Is there anything like that? Do we have any piece from Bach whose Bach's rendering/interpretation is known to us 100%, so we _might_ mark it as the most "pure and absolute" (and maybe the best), assuming Bach's rendering is the best (which, I know, is controversial).
If not, might it be a right statement to say (speaking objectively) "A is far more authentic than B"?
For example: Can we say Leonhardt is far more authentic than Gould ('81) playing Goldberg Variations? even though it doesn't necessarily change anything.

Well, I have my answers for these questions, I would like to hear yours.

Thanks!


----------



## emiellucifuge (May 26, 2009)

Im afraid not really, Baroque pieces do not carry deep meaningful subtexts.

There is of course always the interpretation and perfection of the phrasing, dynamic and tempo but that does not help to make it more like Bachs own vision.
Performance practise has changed over the years, and it is important to perform the piece as someone in Bachs time would have done.

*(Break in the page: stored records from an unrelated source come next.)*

-- ==== Sys2Proof/Proofs/FailedLoads.lean ====
section
/-! A failed image load (R10): what the end of a job leaves alone, that no job of the slot is left, what becomes of the lane that fed
the load, and the event as a whole. -/

namespace Sys2Proof.Machine

/-! ## What the end of a job leaves alone -/

/-- The state but for jobs, notices, reference counts and what no load touches: messages, lanes, the verify queue and its channels,
memory and its pool, the ports' streams, and the image slots without their reference counts. -/
def State.besidesJobs (s : State) :=
  (s.out, s.lanes, s.verifyQueue, s.crc, s.mem, s.pool, s.ports.map (fun r => (r.stream, r.staging)),
    s.images.map fun v => { v with refcount := 0 })

/-- A table's view that a replaced record does not change. -/
theorem map_set_of_eq {α β : Type} {n : Nat} (table : Vector α n) (i : Fin n) (x : α) (g : α → β) (h : g x = g table[i]) :
    (table.set i x).map g = table.map g := by
  ext k hk
  rw [Vector.getElem_map, Vector.getElem_map, Vector.getElem_set]
  split
  · rename_i hik; subst hik; exact h
  · rfl

/-- What two states share that differ by the ends of jobs. -/
theorem State.of_besidesJobs {s t : State} (h : t.besidesJobs = s.besidesJobs) :
    t.out = s.out ∧ t.lanes = s.lanes ∧ t.verifyQueue = s.verifyQueue ∧ t.crc = s.crc ∧ t.mem = s.mem ∧ t.pool = s.pool ∧
      (∀ p : Port, t.ports[p].stream = s.ports[p].stream ∧ t.ports[p].staging = s.ports[p].staging) ∧
      ∀ k : ImageId, t.images[k].state = s.images[k].state ∧ t.images[k].pages = s.images[k].pages := by
  simp only [State.besidesJobs, Prod.mk.injEq] at h
  obtain ⟨hout, hlanes, hqueue, hcrc, hmem, hpool, hports, himages⟩ := h
  refine ⟨hout, hlanes, hqueue, hcrc, hmem, hpool, fun p => ?_, fun k => ?_⟩
  · simpa using congrArg (·[p]) hports
  · have := congrArg (·[k]) himages
    simp only [Fin.getElem_fin, Vector.getElem_map, ImageSlot.mk.injEq] at this
    exact ⟨this.1, this.2.2.2.2.2.2.1⟩

theorem PortRecord.join_stream (r : PortRecord) (v : Notice) (now : Nat) :
    (r.join v now).stream = r.stream ∧ (r.join v now).staging = r.staging := by
  unfold PortRecord.join; dsimp only; split <;> exact ⟨rfl, rfl⟩

@[simp] theorem State.notify_besidesJobs (s : State) (p : Port) (v : Notice) : (s.notify p v).besidesJobs = s.besidesJobs := by
  have hports : (s.notify p v).ports.map (fun r => (r.stream, r.staging)) = s.ports.map fun r => (r.stream, r.staging) := by
    obtain ⟨hstream, hstaging⟩ := s.ports[p].join_stream v s.now
    exact map_set_of_eq s.ports p _ _ (by rw [hstream, hstaging])
  rw [State.besidesJobs, hports]
  rfl

@[simp] theorem State.releaseImage_besidesJobs (s : State) (i : ImageId) : (s.releaseImage i).besidesJobs = s.besidesJobs := by
  have himages : (s.releaseImage i).images.map (fun v => { v with refcount := 0 }) =
      s.images.map fun v => { v with refcount := 0 } := map_set_of_eq s.images i _ _ rfl
  rw [State.besidesJobs, himages]
  rfl

@[simp] theorem State.endJob_besidesJobs (s : State) (h : Handle) (result : JobResult) :
    (s.endJob h result).besidesJobs = s.besidesJobs := by
  have entry (u : State) (k : TableId) (e : JobEntry) (rank : Nat) :
      ((u.setJobEntry k e).lowerRanks rank).besidesJobs = u.besidesJobs := rfl
  have artwork (u : State) (a : ArtworkId) : (u.releaseArtwork a).besidesJobs = u.besidesJobs := rfl
  unfold State.endJob
  dsimp only
  (repeat' split) <;> simp [entry, artwork]

@[simp] theorem State.failJobsOf_besidesJobs (i : ImageId) (l : List TableId) (s : State) :
    (State.failJobsOf i l s).besidesJobs = s.besidesJobs := by
  induction l generalizing s with
  | nil => rfl
  | cons k rest ih => unfold State.failJobsOf; rw [ih]; (repeat' split) <;> simp

/-! ## No job of the slot is left -/

/-- The image that the job of an entry names, if it holds one. -/
def State.imageNamed (s : State) (k : TableId) : Option ImageId := s.jobs[k].job.map (·.image)

/-- The end of a job frees its entry; the other entries hold jobs of the images that they held them of. -/
theorem State.endJob_imageNamed (s : State) {h : Handle} {j : Job} (hj : s.jobOf h = some j) (result : JobResult) (k : TableId) :
    (s.endJob h result).imageNamed k = if k = h.index then none else s.imageNamed k := by
  have hjobs : (s.endJob h result).jobs = (s.jobs.set h.index ⟨h.generation + 1, none⟩).map fun e =>
      { e with job := e.job.map fun x => if j.rank < x.rank then { x with rank := x.rank - 1 } else x } := by
    unfold State.endJob
    rw [hj]
    dsimp only
    cases j.artwork <;> rfl
  have hlowered : (fun x : Job => (if j.rank < x.rank then { x with rank := x.rank - 1 } else x).image) = (·.image) := by
    funext x; split <;> rfl
  unfold State.imageNamed
  rw [hjobs]
  simp only [Fin.getElem_fin, Vector.getElem_map, Vector.getElem_set, Option.map_map, Function.comp_def, hlowered]
  by_cases hk : k = h.index
  · simp [hk]
  · rw [if_neg (fun hh => hk (Fin.ext hh.symm)), if_neg hk]

/-- A job that still names the slot was not of the entries looked at, and named it before. -/
theorem State.failJobsOf_imageNamed (i : ImageId) (l : List TableId) (s : State) (k : TableId)
    (h : (State.failJobsOf i l s).imageNamed k = some i) : s.imageNamed k = some i ∧ k ∉ l := by
  induction l generalizing s with
  | nil => exact ⟨h, List.not_mem_nil⟩
  | cons m rest ih =>
    obtain ⟨hk, hrest⟩ := ih _ h
    rw [List.mem_cons, not_or]
    split at hk
    · rename_i hm
      exact ⟨hk, fun hkm => by subst hkm; simp [State.imageNamed, hm, -Fin.getElem_fin] at hk, hrest⟩
    · rename_i j hm
      split at hk
      · have hof : s.jobOf ⟨m, s.jobs[m].generation⟩ = some j := by simp [State.jobOf, hm, -Fin.getElem_fin]
        rw [State.endJob_imageNamed s hof] at hk
        split at hk
        · cases hk
        · rename_i hkm
          exact ⟨hk, hkm, hrest⟩
      · rename_i hji
        exact ⟨hk, fun hkm => by subst hkm; simp [State.imageNamed, hm, hji, -Fin.getElem_fin] at hk, hrest⟩

/-- Once every entry has been looked at, no live job names the slot (R10 step 4). -/
theorem State.failJobsOf_liveJobs (i : ImageId) (s : State) : ∀ e ∈ (State.failJobsOf i tableIds s).liveJobs, e.2.image ≠ i := by
  intro e he himage
  have hentry := (State.mem_liveJobs _ e).1 he
  exact (State.failJobsOf_imageNamed i tableIds s e.1.index (by
    simp [State.imageNamed, hentry, himage, -Fin.getElem_fin])).2 (mem_tableIds _)

/-! ## The lane or the stream that fed the load -/

/-- The end of a load's source touches its stream or its lane, and what is sent to the drive. -/
theorem State.loadSourceEnds_leaves (s : State) (v : ImageSlot) (early : Bool) :
    (s.loadSourceEnds v early).verifyQueue = s.verifyQueue ∧ (s.loadSourceEnds v early).crc = s.crc ∧
      (s.loadSourceEnds v early).images = s.images ∧ (s.loadSourceEnds v early).pool = s.pool := by
  unfold State.loadSourceEnds State.sourceLaneEnds
  (repeat' split) <;> exact ⟨rfl, rfl, rfl, rfl⟩

/-- A lane that is not the load's source, or not in one of the two states of a source, is as before (R83). -/
theorem State.loadSourceEnds_otherLane (s : State) (v : ImageSlot) (early : Bool) (n : LaneId)
    (h : v.source ≠ some (.lane n) ∨ s.lanes[n].state ≠ .sourceWait ∧ s.lanes[n].state ≠ .sourceRead) :
    (s.loadSourceEnds v early).lanes[n] = s.lanes[n] := by
  unfold State.loadSourceEnds
  split
  · rfl
  · split <;> rfl
  · rename_i m hm
    by_cases hnm : n = m
    · subst hnm
      obtain ⟨hwait, hread⟩ := h.resolve_left (fun hne => hne hm)
      unfold State.sourceLaneEnds
      split
      · exact absurd (by assumption) hwait
      · exact absurd (by assumption) hread
      · rfl
    · unfold State.sourceLaneEnds
      split
      · exact State.modLane_other _ _ _ _ hnm
      · rw [State.modLane_other _ _ _ _ hnm]
        split
        · exact State.modLane_other _ _ _ _ hnm
        · rfl
      · rfl

/-- A lane that still waits for its channel returns to MASTER, without a message (R83). -/
theorem State.loadSourceEnds_waiting (s : State) {v : ImageSlot} {n : LaneId} (hsource : v.source = some (.lane n))
    (hstate : s.lanes[n].state = .sourceWait) (early : Bool) :
    (s.loadSourceEnds v early).lanes[n] = { s.lanes[n] with state := .master, timer := none } ∧
      (s.loadSourceEnds v early).out = s.out := by
  rw [State.loadSourceEnds_lane s hsource, State.sourceLaneEnds, hstate]
  exact ⟨State.modLane_same _ _ _, rfl⟩

/-- A lane whose reads have begun returns to MASTER with ABORT (R84). -/
theorem State.loadSourceEnds_reading (s : State) {v : ImageSlot} {n : LaneId} (hsource : v.source = some (.lane n))
    (hstate : s.lanes[n].state = .sourceRead) :
    (s.loadSourceEnds v true).lanes[n] =
        { s.lanes[n] with state := .master, timer := none, unanswered := none, heldBack := none } ∧
      (s.loadSourceEnds v true).out = s.out ++ [.drive n [8]] := by
  rw [State.loadSourceEnds_lane s hsource, State.sourceLaneEnds, hstate]
  refine ⟨?_, rfl⟩
  dsimp only
  rw [if_pos rfl, State.sendAbort, State.modLane_modLane]
  exact State.modLane_same _ _ _

/-! ## The event -/

/-- The state before the slot is freed: its entry has left the queue, its source has been told, and its jobs have ended. -/
def State.loadWithdrawn (s : State) (i : ImageId) : State :=
  State.failJobsOf i tableIds ((s.leaveVerifyQueue (VerifyEntry.ofSlot i)).loadSourceEnds s.images[i] true)

theorem State.failImageLoad_eq {s : State} {i : ImageId} (h : s.images[i].state = .loadWait ∨ s.images[i].state = .loading) :
    s.failImageLoad i = ((s.loadWithdrawn i).freeImage i).notifyOpt s.images[i].owner (.image i .failed) := by
  refine if_pos ?_
  simpa only [Bool.or_eq_true, decide_eq_true_eq] using h

theorem State.notifyOpt_eq (s : State) (p : Option Port) (v : Notice) :
    s.notifyOpt p v = { s with ports := (s.notifyOpt p v).ports } := by
  cases p <;> rfl

theorem State.notifyOpt_stream (s : State) (o : Option Port) (v : Notice) (p : Port) :
    (s.notifyOpt o v).ports[p].stream = s.ports[p].stream ∧ (s.notifyOpt o v).ports[p].staging = s.ports[p].staging := by
  cases o with
  | none => exact ⟨rfl, rfl⟩
  | some q =>
    by_cases hpq : p = q
    · subst hpq
      have hjoin := s.ports[p].join_stream v s.now
      rw [State.notifyOpt, State.notify, State.modPort_same]
      exact hjoin
    · rw [State.notifyOpt, State.notify, State.modPort_other _ _ _ _ hpq]
      exact ⟨rfl, rfl⟩

/-- Freeing a slot and a notice leave every stream as it is. -/
theorem State.freeImage_notifyOpt_stream (u : State) (i : ImageId) (o : Option Port) (v : Notice) (p : Port) :
    ((u.freeImage i).notifyOpt o v).ports[p].stream = u.ports[p].stream ∧
      ((u.freeImage i).notifyOpt o v).ports[p].staging = u.ports[p].staging :=
  State.notifyOpt_stream (u.freeImage i) o v p

/-- Freeing a slot and a notice touch neither what is sent nor the lanes, the verify queue, its channels, or the jobs. -/
theorem State.freeImage_notifyOpt (u : State) (i : ImageId) (o : Option Port) (v : Notice) :
    let t := (u.freeImage i).notifyOpt o v
    t.out = u.out ∧ t.lanes = u.lanes ∧ t.verifyQueue = u.verifyQueue ∧ t.crc = u.crc ∧ t.jobs = u.jobs ∧
      t.pool = u.pool ++ u.images[i].pages ∧ t.images = u.images.set i ImageSlot.freed := by
  cases o <;> exact ⟨rfl, rfl, rfl, rfl, rfl, rfl, rfl⟩

/-- Settles O14: the load is withdrawn (`loadWithdrawn`), by the lemmas on the queue, on the source and on the jobs; then the slot is
freed. -/
theorem failedImageLoadReleasesEverything : Obligations.FailedImageLoadReleasesEverything := by
  intro i s h
  obtain ⟨bout, blanes, bqueue, bcrc, -, bpool, bports, bimages⟩ :=
    State.of_besidesJobs (t := s.loadWithdrawn i) (State.failJobsOf_besidesJobs i tableIds _)
  have hjobless : ∀ e ∈ (s.loadWithdrawn i).liveJobs, e.2.image ≠ i := State.failJobsOf_liveJobs i _
  obtain ⟨lqueue, lcrc, limages, lpool⟩ :=
    (s.leaveVerifyQueue (VerifyEntry.ofSlot i)).loadSourceEnds_leaves s.images[i] true
  have hleave := s.leaveVerifyQueue_eq (VerifyEntry.ofSlot i)
  have hleaveLanes (n : LaneId) : (s.leaveVerifyQueue (VerifyEntry.ofSlot i)).lanes[n] = s.lanes[n] := by
    rw [State.leaveVerifyQueue_lanes]
  have hleaveOut : (s.leaveVerifyQueue (VerifyEntry.ofSlot i)).out = s.out := by rw [hleave]
  have hslots (k : ImageId) : (s.loadWithdrawn i).images[k].state = s.images[k].state ∧
      (s.loadWithdrawn i).images[k].pages = s.images[k].pages := by
    have := bimages k
    rwa [limages, State.leaveVerifyQueue_images] at this
  have hmem : (s.failImageLoad i).mem = s.mem := congrArg (·.2.2.1) (s.failImageLoad_quiet i)
  obtain ⟨hout, hlanes, hqueue, hcrc, hjobs, hpool, himages⟩ :=
    (s.loadWithdrawn i).freeImage_notifyOpt i s.images[i].owner (.image i .failed)
  have hstream := (s.loadWithdrawn i).freeImage_notifyOpt_stream i s.images[i].owner (.image i .failed)
  rw [← State.failImageLoad_eq h] at hout hlanes hqueue hcrc hjobs hpool himages
  rw [← State.failImageLoad_eq h] at hstream
  rw [hpool, bpool, lpool, (hslots i).2, hqueue, bqueue, lqueue, hout, bout, hlanes, blanes, hcrc, bcrc, lcrc, himages]
  refine ⟨Vector.getElem_set_self _, ?_, fun e he => ?_, fun e he => ?_, fun p hsource howner => ?_,
    s.leaveVerifyQueue_crc _, fun n => ⟨fun hsource hstate => ?_, fun hsource hstate => ?_, fun hother => ?_⟩,
    fun k hk => ?_, hmem⟩
  case refine_1 => rw [hleave]
  case refine_2 =>
    rw [hleave] at he
    simpa using (List.mem_filter.1 he).2
  case refine_3 =>
    refine hjobless e ((State.mem_liveJobs _ e).2 ?_)
    rw [← hjobs]
    exact (State.mem_liveJobs _ e).1 he
  case refine_4 =>
    have hclosed : ((s.leaveVerifyQueue (VerifyEntry.ofSlot i)).closeStream p).ports[p].stream = .none ∧
        ((s.leaveVerifyQueue (VerifyEntry.ofSlot i)).closeStream p).ports[p].staging = [] := by
      rw [State.closeStream, State.modPort_same]
      exact ⟨rfl, rfl⟩
    have hport := bports p
    rw [State.loadSourceEnds_stream _ hsource howner, hclosed.1, hclosed.2] at hport
    rwa [(hstream p).1, (hstream p).2]
  case refine_5 =>
    have := State.loadSourceEnds_waiting (s.leaveVerifyQueue (VerifyEntry.ofSlot i)) hsource
      (by rw [hleaveLanes]; exact hstate) true
    rwa [hleaveLanes, hleaveOut] at this
  case refine_6 =>
    have := State.loadSourceEnds_reading (s.leaveVerifyQueue (VerifyEntry.ofSlot i)) hsource (by rw [hleaveLanes]; exact hstate)
    rwa [hleaveLanes, hleaveOut] at this
  case refine_7 =>
    rw [State.loadSourceEnds_otherLane _ _ _ n (by rw [hleaveLanes]; exact hother), hleaveLanes]
  case refine_8 =>
    have hset : ((s.loadWithdrawn i).images.set i ImageSlot.freed)[k] = (s.loadWithdrawn i).images[k] :=
      Vector.getElem_set_ne _ _ fun hik => hk (Fin.ext hik.symm)
    rw [hset]
    exact hslots k

end Sys2Proof.Machine
end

Bach wrote a book detailing a large proportion of the ornaments and how to play them, it would be wise to follow his words here. Also it was standard to emphasise the first beat of a bar considerably.

Obviously it would be wrong to add musical artifacts such as crescendi etc.. (dynamics were terraced).


IN SHORT: Bach nor the Baroque period in general detailed the interpretation of works, but they did have different performance practise which should be adhered to.


----------



## superhorn (Mar 23, 2010)

Authenticity in Bach, or any of the great composers such as Beethoven,Brahms,Mozart, 
Schubert etc is a chimera. There is no such thing. We will never know with any certainty what long dead composers would have approved of when it comes to interpreting their music.
When you hear the HIP performances,live or recorded by such conductors and other musicians as Harnoncourt,Gardiner,Norrington,Andrew Manze,Gustav Leonhardt etc , you are hearing musicians who are dutifully going through the motions of everything that is currently believed to be correct performance pactice, and using instruments of the period,or replicas thereof, which may or may not sound exactly as they did in the past when they were new.
But just using period instruments and dutifully going through the motions of what is currently
believed to be"correct" performance practice do not in themselves guarantee anything artistically or esthetically. 
The interpretation of music is not a paint-by-numbers affair. Performers must use their own intuition and judgement. There is no one "right" way to perform any given work by any composer,living or dead. And it's so easy to get caught up in arguing and nit-picking over minor details of any given performance of a baroque or classical work rather than seeing seeing the big picture and whether the performer has brought the music vividly to life and th eoverall spirit of the performace. 
Not to get religious, but the Bible states "The letter killeth and the spirit giveth life". That's right.
It's the overall spirit of the performance that really matters. Who cares if the performer didn't execute every trill in a stylistically"correct" manner etc if that musician has given a performance which you found both exciting and moving?


----------



## HarpsichordConcerto (Jan 1, 2010)

Nothing in music from any period is really "pure and absolute", to use your words. I'm a fan of HIP, enough to know that Baroque composers were all very pragmatic composers, who 99% of the time wrote music for a particular performance in mind because their job/employer required them to (and not out of a random romantic artistic "urge" in the sense that Romantic composers might be perceived to do so). Their music was very often recycled, in part or in whole, borrowing themes from other fellow composers, for another purpose in mind, new parts composed when instrumentalists and singers were no longer at hand/replaced etc.

Music making in those days were far from our obsession now with concert perfection reproductions. Many great Baroque composers were masters at improvisation, the creation of "living" music. But with HIP, we can come much closer in spirit at the very least, to what Bach himself might have recognised.


----------